-- ==== Sys2Proof/Laws/KeepsParams.lean ====
section
/-! SUPPORT. What the operations of Machine/Params.lean keep (`Keeps`): one lemma for each. -/

namespace Sys2Proof.Machine

set_option linter.unusedVariables false
set_option linter.unusedTactic false
set_option linter.unreachableTactic false

theorem keeps_takeUp {W : Nat} {a : State} {v0 : Sys2Proof.Machine.PInst → Bool} {v1 : State} (hW : Sub 154742504910672534362398720 W) (hv1 : Keeps W a v1) :
    Keeps W a (takeUp v0 v1) := by
  unfold takeUp
  refine Keeps.upd_13 (hW.bit rfl) (by constructor <;> first | exact fun h => Bool.noConfusion ((hW.bit (by rfl)).symm.trans h) | exact fun _ => rfl | (intro _; split <;> rfl)) ?_
  exact hv1

theorem keeps_takeOcc {W : Nat} {a : State} {v0 : Sys2Proof.Machine.Occ} {v1 : State} (hW : Sub 154742504910672534362398720 W) (hv1 : Keeps W a v1) :
    Keeps W a (takeOcc v0 v1) := by
  unfold takeOcc
  refine keeps_takeUp (hW.of rfl) ?_
  exact hv1

theorem keeps_strobe {W : Nat} {a : State} {v0 : List Sys2Proof.Machine.PWrite} {v1 : State} (hW : Sub 79073420009353665059181568000 W) (hv1 : Keeps W a v1) :
    Keeps W a (strobe v0 v1) := by
  unfold strobe
  extract_lets -useContext -underBinder x0 x1
  refine Keeps.upd_13 (hW.bit rfl) (by constructor <;> first | exact fun h => Bool.noConfusion ((hW.bit (by rfl)).symm.trans h) | exact fun _ => rfl | (intro _; split <;> rfl)) ?_
  exact hv1

theorem keeps_deviceCommit {W : Nat} {a : State} {v0 : List Sys2Proof.Machine.PWrite} {v1 : State} (hW : Sub 79073420009353665059181568000 W) (hv1 : Keeps W a v1) :
    Keeps W a (deviceCommit v0 v1) := by
  unfold deviceCommit
  extract_lets -useContext -underBinder x0 x1
  have hx0 : Keeps W a x0 := by
    refine keeps_strobe (hW.of rfl) ?_
    exact hv1
  try clear_value x0
  refine Keeps.upd_13 (hW.bit rfl) (by constructor <;> first | exact fun h => Bool.noConfusion ((hW.bit (by rfl)).symm.trans h) | exact fun _ => rfl | (intro _; split <;> rfl)) ?_
  exact hx0

theorem keeps_setOverlay {W : Nat} {a : State} {v0 : Sys2Proof.Machine.PWrite} {v1 : State} (hW : Sub 1237940039285380274899132416 W) (hv1 : Keeps W a v1) :
    Keeps W a (setOverlay v0 v1) := by
  unfold setOverlay
  refine Keeps.upd_13 (hW.bit rfl) (by constructor <;> first | exact fun h => Bool.noConfusion ((hW.bit (by rfl)).symm.trans h) | exact fun _ => rfl | (intro _; split <;> rfl)) ?_
  exact hv1

theorem keeps_clearOverlay {W : Nat} {a : State} {v0 : Sys2Proof.Machine.PInst} {v1 : State} (hW : Sub 1237940039285380274899132416 W) (hv1 : Keeps W a v1) :
    Keeps W a (clearOverlay v0 v1) := by
  unfold clearOverlay
  refine Keeps.upd_13 (hW.bit rfl) (by constructor <;> first | exact fun h => Bool.noConfusion ((hW.bit (by rfl)).symm.trans h) | exact fun _ => rfl | (intro _; split <;> rfl)) ?_
  exact hv1

theorem keeps_takeOccAt {W : Nat} {a : State} {v0 : Sys2Proof.Machine.Occ} {v1 : ℕ} {v2 : State} (hW : Sub 154742504910672534362398720 W) (hv2 : Keeps W a v2) :
    Keeps W a (takeOccAt v0 v1 v2) := by
  unfold takeOccAt
  refine keeps_takeUp (hW.of rfl) ?_
  exact hv2

end Sys2Proof.Machine
end

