-- ==== Sys2Proof/Laws/KeepsLog.lean ====
section
/-! SUPPORT. What the operations of Machine/Log.lean keep (`Keeps`): one lemma for each. -/

namespace Sys2Proof.Machine

set_option linter.unusedVariables false
set_option linter.unusedTactic false
set_option linter.unreachableTactic false

theorem keeps_putRecord {W : Nat} {a : State} {v0 : Sys2Proof.Machine.LogRec} {v1 : State} (hW : Sub 143556623544770914273611162510277279748 W) (hv1 : Keeps W a v1) :
    Keeps W a (putRecord v0 v1).2 := by
  unfold putRecord
  extract_lets -useContext -underBinder x0 x1 x2 x3 x4 x5 x6
  have hx4 : Keeps W a x4 := by
    refine keeps_programBytes (hW.of rfl) ?_
    exact hv1
  have hx5 : Keeps W a x5 := by
    refine keeps_programBytes (hW.of rfl) ?_
    exact hx4
  try clear_value x4
  try clear_value x5
  try dsimp only
  refine Keeps.upd_16 (hW.bit rfl) (by constructor <;> first | exact fun h => Bool.noConfusion ((hW.bit (by rfl)).symm.trans h) | exact fun _ => rfl | (intro _; split <;> rfl)) ?_
  exact hx5

theorem keeps_noteInterval {W : Nat} {a : State} {v0 : Sys2Proof.Machine.LogRec} {v1 : ℕ} {v2 : State} (hW : Sub 50176676696693902068455366113458813388587008 W) (hv2 : Keeps W a v2) :
    Keeps W a (noteInterval v0 v1 v2) := by
  unfold noteInterval
  extract_lets -useContext -underBinder x0 x1 x2 x3
  refine Keeps.upd_17 (hW.bit rfl) (by constructor <;> first | exact fun h => Bool.noConfusion ((hW.bit (by rfl)).symm.trans h) | exact fun _ => rfl | (intro _; split <;> rfl)) ?_
  exact hv2

theorem keeps_faWrite {W : Nat} {a : State} {v0 : ℕ} {v1 : List Sys2Proof.Byte} {v2 : State} (hW : Sub 40564819207303340847894502588420 W) (hv2 : Keeps W a v2) :
    Keeps W a (faWrite v0 v1 v2) := by
  unfold faWrite
  extract_lets -useContext -underBinder x0 x1
  have hx0 : Keeps W a x0 := by
    refine keeps_writeBytes (hW.of rfl) ?_
    exact hv2
  try clear_value x0
  refine Keeps.upd_14 (hW.bit rfl) (by constructor <;> first | exact fun h => Bool.noConfusion ((hW.bit (by rfl)).symm.trans h) | exact fun _ => rfl | (intro _; split <;> rfl)) ?_
  exact hx0

theorem keeps_writeTwo {W : Nat} {a : State} {v0 : Sys2Proof.Machine.TwoCopy} {v1 : List Sys2Proof.Byte} {v2 : State} (hW : Sub 40564819207303340847894502588420 W) (hv2 : Keeps W a v2) :
    Keeps W a (writeTwo v0 v1 v2) := by
  unfold writeTwo
  extract_lets -useContext -underBinder x0 x1 x2 x3
  have hx3 : Keeps W a x3 := by
    refine keeps_faWrite (hW.of rfl) ?_
    exact hv2
  refine keeps_faWrite (hW.of rfl) ?_
  exact hx3

theorem keeps_noteShip {W : Nat} {a : State} {v0 : State} (hW : Sub 40564819207303340847903092523020 W) (hv0 : Keeps W a v0) :
    Keeps W a (noteShip v0) := by
  unfold noteShip
  extract_lets -useContext -underBinder x0 x3
  have hx0 : Keeps W a x0 := by
    unfold x0
    split
    · refine keeps_writeTwo (hW.of rfl) ?_
      exact hv0
    · exact hv0
  try clear_value x0
  refine Keeps.upd_3 (hW.bit rfl) (by constructor <;> first | exact fun h => Bool.noConfusion ((hW.bit (by rfl)).symm.trans h) | exact fun _ => rfl | (intro _; split <;> rfl)) ?_
  exact hx0

theorem keeps_noteAppend {W : Nat} {a : State} {v0 : Sys2Proof.Machine.LogRec} {v1 : ℕ} {v2 : State} (hW : Sub 50350901268597987380955917253311781805441036 W) (hv2 : Keeps W a v2) :
    Keeps W a (noteAppend v0 v1 v2) := by
  unfold noteAppend
  refine Keeps.ite ?_ ?_
  · exact hv2
  · split
    · refine keeps_noteInterval (hW.of rfl) ?_
      exact hv2
    · refine Keeps.upd_16 (hW.bit rfl) (by constructor <;> first | exact fun h => Bool.noConfusion ((hW.bit (by rfl)).symm.trans h) | exact fun _ => rfl | (intro _; split <;> rfl)) ?_
      exact hv2
    · refine keeps_noteShip (hW.of rfl) ?_
      exact hv2
    · exact hv2

theorem keeps_eraseSector {W : Nat} {a : State} {v0 : ℕ} {v1 : State} (hW : Sub 4 W) (hv1 : Keeps W a v1) :
    Keeps W a (eraseSector v0 v1) := by
  unfold eraseSector
  refine keeps_clearBytes (hW.of rfl) ?_
  exact hv1

theorem keeps_openSector {W : Nat} {a : State} {v0 : ℕ} {v1 : State} (hW : Sub 29243015907268149203883755326167646212 W) (hv1 : Keeps W a v1) :
    Keeps W a (openSector v0 v1) := by
  unfold openSector
  extract_lets -useContext -underBinder x0 x1 x2 x3
  have hx0 : Keeps W a x0 := by
    refine keeps_eraseSector (hW.of rfl) ?_
    exact hv1
  have hx1 : Keeps W a x1 := by
    refine keeps_programBytes (hW.of rfl) ?_
    exact hx0
  have hx2 : Keeps W a x2 := by
    refine keeps_programBytes (hW.of rfl) ?_
    exact hx1
  try clear_value x0
  try clear_value x1
  try clear_value x2
  refine Keeps.upd_16 (hW.bit rfl) (by constructor <;> first | exact fun h => Bool.noConfusion ((hW.bit (by rfl)).symm.trans h) | exact fun _ => rfl | (intro _; split <;> rfl)) ?_
  exact hx2

theorem keeps_openNext {W : Nat} {a : State} {v0 : State} (hW : Sub 29243015907268149203883755326167646212 W) (hv0 : Keeps W a v0) :
    ∀ t, openNext v0 = some t → Keeps W a t := by
  intro t h
  unfold openNext at h
  split at h
  · cases h
    exact keeps_openSector (hW.of rfl) hv0
  · cases h

theorem keeps_appendRec {W : Nat} {a : State} {v0 : LogRec} {v1 : State} (hW : Sub 50351068751325456435098408043673911491256332 W) (hv1 : Keeps W a v1) :
    ∀ t, appendRec v0 v1 = some t → Keeps W a t.2 := by
  intro t h
  unfold appendRec at h
  have h0 : Keeps W a (takeOcc .append v1) := keeps_takeOcc (hW.of rfl) hv1
  simp only at h
  split at h
  · cases h
    exact keeps_noteAppend (hW.of rfl) (keeps_putRecord (hW.of rfl) h0)
  · split at h
    · rename_i s1 hs
      cases h
      exact keeps_noteAppend (hW.of rfl) (keeps_putRecord (hW.of rfl) (keeps_openNext (hW.of rfl) h0 s1 hs))
    · cases h

theorem keeps_flushRecs {W : Nat} {a : State} {v0 : List LogRec} {v1 : State} (hW : Sub 50438181037257216681745031943176444153389068 W) (hv1 : Keeps W a v1) :
    Keeps W a (flushRecs v0 v1) := by
  induction v0 generalizing v1 with
  | nil => exact Keeps.upd_16 (hW.bit rfl) (by constructor <;> first | exact fun h => Bool.noConfusion ((hW.bit (by rfl)).symm.trans h) | exact fun _ => rfl | (intro _; split <;> rfl)) hv1
  | cons r rs ih =>
    unfold flushRecs
    split
    · rename_i q t h
      exact ih (keeps_appendRec (hW.of rfl) hv1 _ h)
    · exact Keeps.upd_16 (hW.bit rfl) (by constructor <;> first | exact fun h => Bool.noConfusion ((hW.bit (by rfl)).symm.trans h) | exact fun _ => rfl | (intro _; split <;> rfl)) hv1

theorem keeps_flushLog {W : Nat} {a : State} {v0 : State} (hW : Sub 50438181037257216681745031943176444153389068 W) (hv0 : Keeps W a v0) :
    Keeps W a (flushLog v0) := by
  unfold flushLog
  refine Keeps.ite ?_ ?_
  · refine keeps_flushRecs (hW.of rfl) ?_
    exact hv0
  · exact hv0

theorem keeps_logRecordAt {W : Nat} {a : State} {v0 : ℕ} {v1 : ℕ} {v2 : List Sys2Proof.Byte} {v3 : State} (hW : Sub 50438181037257216681745031943176444153389068 W) (hv3 : Keeps W a v3) :
    Keeps W a (logRecordAt v0 v1 v2 v3) := by
  unfold logRecordAt
  refine keeps_flushLog (hW.of rfl) ?_
  refine Keeps.upd_16 (hW.bit rfl) (by constructor <;> first | exact fun h => Bool.noConfusion ((hW.bit (by rfl)).symm.trans h) | exact fun _ => rfl | (intro _; split <;> rfl)) ?_
  exact hv3

theorem keeps_logRecord {W : Nat} {a : State} {v0 : ℕ} {v1 : List Sys2Proof.Byte} {v2 : State} (hW : Sub 50438181037257216681745031943176444153389068 W) (hv2 : Keeps W a v2) :
    Keeps W a (logRecord v0 v1 v2) := by
  unfold logRecord
  refine keeps_logRecordAt (hW.of rfl) ?_
  exact hv2

theorem keeps_supersede {W : Nat} {a : State} {v0 : ℕ} {v1 : State} (hW : Sub 255211775190703847597530955573826224132 W) (hv1 : Keeps W a v1) :
    Keeps W a (supersede v0 v1) := by
  unfold supersede
  refine Keeps.ite ?_ ?_
  · extract_lets -useContext -underBinder x0 x1
    have hx0 : Keeps W a x0 := by
      refine keeps_programBytes (hW.of rfl) ?_
      exact hv1
    try clear_value x0
    refine Keeps.upd_16 (hW.bit rfl) (by constructor <;> first | exact fun h => Bool.noConfusion ((hW.bit (by rfl)).symm.trans h) | exact fun _ => rfl | (intro _; split <;> rfl)) ?_
    exact hx0
  · exact hv1

theorem keeps_onCapture {W : Nat} {a : State} {v0 : Sys2Proof.Machine.Capture → Sys2Proof.Machine.Capture} {v1 : State} (hW : Sub 12259964326927110866866776217202473468949912977470914560 W) (hv1 : Keeps W a v1) :
    Keeps W a (onCapture v0 v1) := by
  unfold onCapture
  refine Keeps.upd_21 (hW.bit rfl) (by constructor <;> first | exact fun h => Bool.noConfusion ((hW.bit (by rfl)).symm.trans h) | exact fun _ => rfl | (intro _; split <;> rfl)) ?_
  exact hv1

theorem keeps_captureMarkerCommit {W : Nat} {a : State} {v0 : State} (hW : Sub 12259964326927110866866816782021680772290760871973502980 W) (hv0 : Keeps W a v0) :
    Keeps W a (captureMarkerCommit v0) := by
  unfold captureMarkerCommit
  split
  · refine Keeps.ite ?_ ?_
    · exact hv0
    · extract_lets -useContext -underBinder x1
      refine keeps_onCapture (hW.of rfl) ?_
      refine keeps_faWrite (hW.of rfl) ?_
      refine keeps_faWrite (hW.of rfl) ?_
      exact hv0
  · exact hv0

theorem keeps_markerTry {W : Nat} {a : State} {v0 : State} (hW : Sub 12259964326927110866866816782021680772290760871973502980 W) (hv0 : Keeps W a v0) :
    Keeps W a (markerTry v0) := by
  unfold markerTry
  refine Keeps.ite ?_ ?_
  · refine keeps_captureMarkerCommit (hW.of rfl) ?_
    exact hv0
  · exact hv0

theorem keeps_writeBoot {W : Nat} {a : State} {v0 : Sys2Proof.Machine.BootCtl} {v1 : State} (hW : Sub 40564819207303340847894502588420 W) (hv1 : Keeps W a v1) :
    Keeps W a (writeBoot v0 v1) := by
  unfold writeBoot
  refine keeps_writeTwo (hW.of rfl) ?_
  exact hv1

end Sys2Proof.Machine
end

☆ ☆ ☆ ☆ ☆ ☆ ☆

About this exercise:
Find the line with "Sub 255211775190703847597530955573826224132 W)" in the entries above. Retype it and each line after it, exactly, through the line with "unfold onCapture", and stop there.

Answer to this exercise:
theorem keeps_supersede {W : Nat} {a : State} {v0 : ℕ} {v1 : State} (hW : Sub 255211775190703847597530955573826224132 W) (hv1 : Keeps W a v1) :
    Keeps W a (supersede v0 v1) := by
  unfold supersede
  refine Keeps.ite ?_ ?_
  · extract_lets -useContext -underBinder x0 x1
    have hx0 : Keeps W a x0 := by
      refine keeps_programBytes (hW.of rfl) ?_
      exact hv1
    try clear_value x0
    refine Keeps.upd_16 (hW.bit rfl) (by constructor <;> first | exact fun h => Bool.noConfusion ((hW.bit (by rfl)).symm.trans h) | exact fun _ => rfl | (intro _; split <;> rfl)) ?_
    exact hx0
  · exact hv1

theorem keeps_onCapture {W : Nat} {a : State} {v0 : Sys2Proof.Machine.Capture → Sys2Proof.Machine.Capture} {v1 : State} (hW : Sub 12259964326927110866866776217202473468949912977470914560 W) (hv1 : Keeps W a v1) :
    Keeps W a (onCapture v0 v1) := by
  unfold onCapture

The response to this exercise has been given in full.